Segment Open

/-! ### The configuration register -/

/-- A `RISE` that changes the register is the LATER one that ends a frame of a selected SR (R78). -/
theorem riseEffect_latches {s : State} (h : (riseEffect s).pdi ≠ s.pdi) :
    s.profile = .later ∧ s.selCfg = true ∧ s.cnt = 0#5 := by
  have hsel : s.selCfg = true := by
    by_contra hsel
    obtain ⟨-, -, -, -, hpdi⟩ := riseEffect_unselected_sameSr (Bool.eq_false_of_not_eq_true hsel)
    exact h hpdi
  cases hp : s.profile with
  | base =>
    rw [riseEffect_cfg_base hsel hp] at h
    exact absurd rfl h
  | later =>
    refine ⟨rfl, hsel, ?_⟩
    by_contra hcnt
    rw [riseEffect_cfg_later hsel hp, sampleSr_later_midFrame hsel hp hcnt] at h
    exact h rfl

/-- A `SEL` event that changes the register is the BASE deassertion of the SR after a sample edge (R80). -/
theorem selEffect_latches {s : State} {c : Code} (h : (selEffect c s).pdi ≠ s.pdi) :
    s.profile = .base ∧ s.selCfg = true ∧ c ≠ 1#3 ∧ s.fresh = false ∧ (selEffect c s).pdi = s.sr := by
  have hc : c ≠ s.inp.code := by
    rintro rfl
    rw [selEffect_same] at h
    exact h rfl
  have hsel : s.selCfg = true := by
    by_contra hsel
    obtain ⟨-, -, -, -, hpdi⟩ := selEffect_unselected_sameSr (Bool.eq_false_of_not_eq_true hsel) c
    exact h hpdi
  obtain ⟨hcode, -⟩ := (selCfg_iff s).1 hsel
  cases hp : s.profile with
  | later => exact absurd (selEffect_later_pdi hp c) h
  | base =>
    have hpdi : (selEffect c s).pdi = if s.fresh then s.pdi else s.sr := by
      rw [selEffect_cfg_base hsel hp hc]
      rfl
    cases hf : s.fresh with
    | true => exact absurd (hpdi.trans (if_pos hf)) h
    | false => exact ⟨rfl, hsel, hcode ▸ hc, rfl, by rw [hpdi, hf]; rfl⟩

/-- Settles O45: of the five effects, a `RISE` and a `SEL` event alone can latch. -/
theorem configurationChangesOnlyByLatch : Obligations.ConfigurationChangesOnlyByLatch := by
  unfold Obligations.ConfigurationChangesOnlyByLatch
  intro i s t h hchange
  obtain ⟨rfl, -, rfl⟩ | ⟨-, -, rfl⟩ | ⟨-, c, rfl⟩ | ⟨b, -, rfl⟩ | ⟨r, -, -, rfl⟩ := exec_next_cases h
  · obtain ⟨hp, hsel, hcnt⟩ := riseEffect_latches hchange
    exact .inr ⟨hp, hsel, rfl, hcnt⟩
  · obtain ⟨-, -, -, -, hpdi, -⟩ := fallEffect_frame s
    exact absurd hpdi hchange
  · left
    rw [selEffect_code]
    exact selEffect_latches hchange
  · exact absurd rfl hchange
  · exact absurd rfl hchange

end Sys2Proof.Machine
end

section
/-! The invariants R154.1 to R154.4: they hold at power-up and every step keeps them. They read the code, the phase, the
register and the three armed parts (fresh flag, counter, SISO) alone. Of the five effects a `FALL`, an `SDI` and an `ENV`
write none of these, a `RISE` writes the armed parts of what is selected and keeps the selection, and a `SEL` event that
ends a selection arms what was selected. -/

namespace Sys2Proof.Machine

open Sys2Proof

/-! ### Power-up -/

theorem powerUp_inv (p : Profile) (lv : Inputs) (x : PowerUpContents) : (State.powerUp p lv x).Inv :=
  ⟨fun _ => ⟨rfl, fun _ => rfl⟩, le_refl 23, fun _ => ⟨fun _ => rfl, fun _ => rfl⟩, fun _ _ => rfl⟩

/-- Settles O2: `State.reset` is a power-up state. -/
theorem powerUpMeetsInvariants : Obligations.PowerUpMeetsInvariants := by
  unfold Obligations.PowerUpMeetsInvariants
  exact ⟨powerUp_inv, powerUp_inv .base Config.launchLevels Config.powerUpContents⟩

/-! ### What the invariants read -/

theorem phaseA_congr {s t : State} (h1 : t.profile = s.profile) (h2 : t.rbPhase = s.rbPhase) : t.phaseA = s.phaseA := by
  simp [State.phaseA, State.phaseB, h1, h2]

/-- The two states have the same selection in progress: the same profile, phase and code. -/
structure State.SameSelection (s t : State) : Prop where
  profile : t.profile = s.profile
  rbPhase : t.rbPhase = s.rbPhase
  code : t.inp.code = s.inp.code

theorem State.SameSelection.selCfg_eq {s t : State} (h : s.SameSelection t) : t.selCfg = s.selCfg :=
  selCfg_congr h.code h.profile h.rbPhase

theorem State.SameSelection.phaseA_eq {s t : State} (h : s.SameSelection t) : t.phaseA = s.phaseA :=
  phaseA_congr h.profile h.rbPhase

theorem srArmed_congr {s t : State} (hs : s.SrArmed) (h : s.SameSelection t) (hfresh : t.fresh = s.fresh)
    (hcnt : t.cnt = s.cnt) : t.SrArmed := by
  rw [State.SrArmed, h.selCfg_eq, h.profile, hfresh, hcnt]
  exact hs

theorem countInRange_congr {s t : State} (hs : s.CountInRange) (hcnt : t.cnt = s.cnt) : t.CountInRange := by
  rw [State.CountInRange, hcnt]
  exact hs

theorem sisoArmed_congr {s t : State} (hs : s.SisoArmed) (h : s.SameSelection t) (hfresh : t.sisoFresh = s.sisoFresh) :
    t.SisoArmed := by
  rw [State.SisoArmed, h.profile, h.phaseA_eq, h.code, hfresh]
  exact hs

theorem State.Inv.phaseFollowsEnable {s : State} (h : s.Inv) : s.PhaseFollowsEnable := by
  obtain ⟨-, -, -, hfollows⟩ := h
  exact hfollows

/-- A state that agrees in all the invariants read meets them too. -/
theorem inv_congr {s t : State} (hs : s.Inv) (h : s.SameSelection t) (hfresh : t.fresh = s.fresh) (hcnt : t.cnt = s.cnt)
    (hpdi : t.pdi = s.pdi) (hsiso : t.sisoFresh = s.sisoFresh) : t.Inv := by
  obtain ⟨hsr, hrange, hsisoArmed, hfollows⟩ := hs
  exact ⟨srArmed_congr hsr h hfresh hcnt, countInRange_congr hrange hcnt, sisoArmed_congr hsisoArmed h hsiso,
    phaseFollowsEnable_congr hfollows h.profile hpdi h.rbPhase⟩

/-! ### RISE -/

theorem riseEffect_sameSelection {s : State} (hs : s.PhaseFollowsEnable) : s.SameSelection (riseEffect s) := by
  obtain ⟨⟨hprofile, -⟩, -⟩ := riseEffect_frame s
  exact ⟨hprofile, riseEffect_rbPhase hs, by rw [riseEffect_inp]⟩

/-- A sample edge counts down from above 0, and from 0 starts the next frame at 23 (R78). -/
theorem sampleSr_countInRange {s : State} (h : s.CountInRange) : (sampleSr s s).CountInRange := by
  cases hsel : s.selCfg with
  | false =>
    rw [sampleSr_unselected hsel]
    exact h
  | true =>
    cases hp : s.profile with
    | base =>
      rw [sampleSr_base hsel hp]
      exact h
    | later =>
      by_cases hcnt : s.cnt = 0#5
      · rw [sampleSr_later_frameEnd hsel hp hcnt]
        exact le_refl 23
      · have hdown : (s.cnt - 1#5).toNat ≤ 23 := by bv_omega
        rw [sampleSr_later_midFrame hsel hp hcnt]
        exact hdown

theorem riseEffect_countInRange {s : State} (h : s.CountInRange) : (riseEffect s).CountInRange := by
  obtain ⟨⟨-, -, -, hcnt, -⟩, -⟩ := sampleReadback_frame s (sampleSr s s)
  exact countInRange_congr (sampleSr_countInRange h) hcnt

theorem riseEffect_srArmed {s : State} (hs : s.PhaseFollowsEnable) (h : s.SrArmed) : (riseEffect s).SrArmed := by
  intro hsel
  have hsel' : s.selCfg = false := (riseEffect_sameSelection hs).selCfg_eq ▸ hsel
  obtain ⟨-, -, hfresh, hcnt, -⟩ := riseEffect_unselected_sameSr hsel'
  exact srArmed_congr h (riseEffect_sameSelection hs) hfresh hcnt hsel

/-- Where R154.3 asks for an armed SISO, a sample edge of the read-back machine does not touch it. -/
theorem riseEffect_sisoArmed {s : State} (hs : s.PhaseFollowsEnable) (h : s.SisoArmed) : (riseEffect s).SisoArmed := by
  have hsame := riseEffect_sameSelection hs
  by_cases helse : s.phaseA = true ∨ s.inp.code = 0#3
  · obtain ⟨-, hfresh⟩ := riseEffect_keeps_siso helse
    exact sisoArmed_congr h hsame hfresh
  · obtain ⟨hB, hcode⟩ := not_or.1 helse
    rw [State.SisoArmed, hsame.phaseA_eq, hsame.code]
    exact fun _ => ⟨fun hA => absurd hA hB, fun h0 => absurd h0 hcode⟩

theorem riseEffect_inv {s : State} (hs : s.Inv) : (riseEffect s).Inv := by
  obtain ⟨hsr, hrange, hsiso, hfollows⟩ := hs
  exact ⟨riseEffect_srArmed hfollows hsr, riseEffect_countInRange hrange, riseEffect_sisoArmed hfollows hsiso,
    settlePhase_follows _⟩

/-! ### FALL -/

theorem fallEffect_inv {s : State} (hs : s.Inv) : (fallEffect s).Inv := by
  obtain ⟨⟨hprofile, -⟩, -, hfresh, hcnt, hpdi, -, -, hsiso, -⟩ := fallEffect_frame s
  have hsame : s.SameSelection (fallEffect s) := ⟨hprofile, fallEffect_rbPhase hs.phaseFollowsEnable, by rw [fallEffect_inp]⟩
  exact inv_congr hs hsame hfresh hcnt hpdi hsiso

/-! ### SEL -/

/-- The end of a selection arms a selected SR, and R154.1 says that any other is armed already (R80, R81). -/
theorem releaseSr_armed {s : State} (h : s.SrArmed) :
    (releaseSr s s).fresh = true ∧ (s.profile = .later → (releaseSr s s).cnt = 23#5) := by
  cases hsel : s.selCfg with
  | false =>
    rw [releaseSr_unselected hsel]
    exact h hsel
  | true =>
    cases hp : s.profile with
    | base =>
      rw [releaseSr_base hsel hp]
      exact ⟨rfl, nofun⟩
    | later =>
      rw [releaseSr_later hsel hp]
      exact ⟨rfl, fun _ => rfl⟩

theorem releaseSr_countInRange {s : State} (h : s.CountInRange) : (releaseSr s s).CountInRange := by
  cases hsel : s.selCfg with
  | false =>
    rw [releaseSr_unselected hsel]
    exact h
  | true =>
    cases hp : s.profile with
    | base =>
      rw [releaseSr_base hsel hp]
      cases s.fresh <;> exact h
    | later =>
      rw [releaseSr_later hsel hp]
      exact le_refl 23

/-- The end of a selection arms the SISO in phase B, and R154.3 says that it is armed already elsewhere (R132). -/
theorem releaseReadback_armed {s : State} (h : s.SisoArmed) (hp : s.profile = .later) :
    (releaseReadback s (releaseSr s s)).sisoFresh = true := by
  obtain ⟨hphaseA, hidle⟩ := h hp
  obtain ⟨⟨-, -, -, -, hkeep⟩, -⟩ := releaseSr_frame s s
  by_cases h0 : s.inp.code = 0#3
  · rw [releaseReadback_idle h0]
    exact hkeep.trans (hidle h0)
  · rw [releaseReadback_later hp h0]
    cases hB : s.phaseB with
    | true => rfl
    | false => exact hkeep.trans (hphaseA (by rw [State.phaseA, hB]; rfl))

theorem selEffect_inv {s : State} (hs : s.Inv) (c : Code) : (selEffect c s).Inv := by
  by_cases hc : c = s.inp.code
  · rw [hc, selEffect_same]
    exact hs
  · obtain ⟨hsr, hrange, hsiso, hfollows⟩ := hs
    obtain ⟨⟨-, -, hfresh, hcnt, -⟩, -⟩ := releaseReadback_frame s (releaseSr s s)
    have hprofile := selEffect_profile c s
    obtain ⟨harmed, hfull⟩ := releaseSr_armed hsr
    rw [selEffect, if_neg hc] at hprofile ⊢
    refine ⟨fun _ => ⟨hfresh.trans harmed, fun hp => hcnt.trans (hfull (hprofile.symm.trans hp))⟩, ?_,
      fun hp => ?_, settlePhase_follows _⟩
    · exact countInRange_congr (releaseSr_countInRange hrange) hcnt
    · have hsisoFresh := releaseReadback_armed hsiso (hprofile.symm.trans hp)
      exact ⟨fun _ => hsisoFresh, fun _ => hsisoFresh⟩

Segment Closed

» **Task details**:
In the records above, the line with "and code. -/" marks the start and the line with "them too. -/" marks the end; copy that stretch exactly, both lines included, and nothing else.

» **Result of this task**:
/-- The two states have the same selection in progress: the same profile, phase and code. -/
structure State.SameSelection (s t : State) : Prop where
  profile : t.profile = s.profile
  rbPhase : t.rbPhase = s.rbPhase
  code : t.inp.code = s.inp.code

theorem State.SameSelection.selCfg_eq {s t : State} (h : s.SameSelection t) : t.selCfg = s.selCfg :=
  selCfg_congr h.code h.profile h.rbPhase

theorem State.SameSelection.phaseA_eq {s t : State} (h : s.SameSelection t) : t.phaseA = s.phaseA :=
  phaseA_congr h.profile h.rbPhase

theorem srArmed_congr {s t : State} (hs : s.SrArmed) (h : s.SameSelection t) (hfresh : t.fresh = s.fresh)
    (hcnt : t.cnt = s.cnt) : t.SrArmed := by
  rw [State.SrArmed, h.selCfg_eq, h.profile, hfresh, hcnt]
  exact hs

theorem countInRange_congr {s t : State} (hs : s.CountInRange) (hcnt : t.cnt = s.cnt) : t.CountInRange := by
  rw [State.CountInRange, hcnt]
  exact hs

theorem sisoArmed_congr {s t : State} (hs : s.SisoArmed) (h : s.SameSelection t) (hfresh : t.sisoFresh = s.sisoFresh) :
    t.SisoArmed := by
  rw [State.SisoArmed, h.profile, h.phaseA_eq, h.code, hfresh]
  exact hs

theorem State.Inv.phaseFollowsEnable {s : State} (h : s.Inv) : s.PhaseFollowsEnable := by
  obtain ⟨-, -, -, hfollows⟩ := h
  exact hfollows

/-- A state that agrees in all the invariants read meets them too. -/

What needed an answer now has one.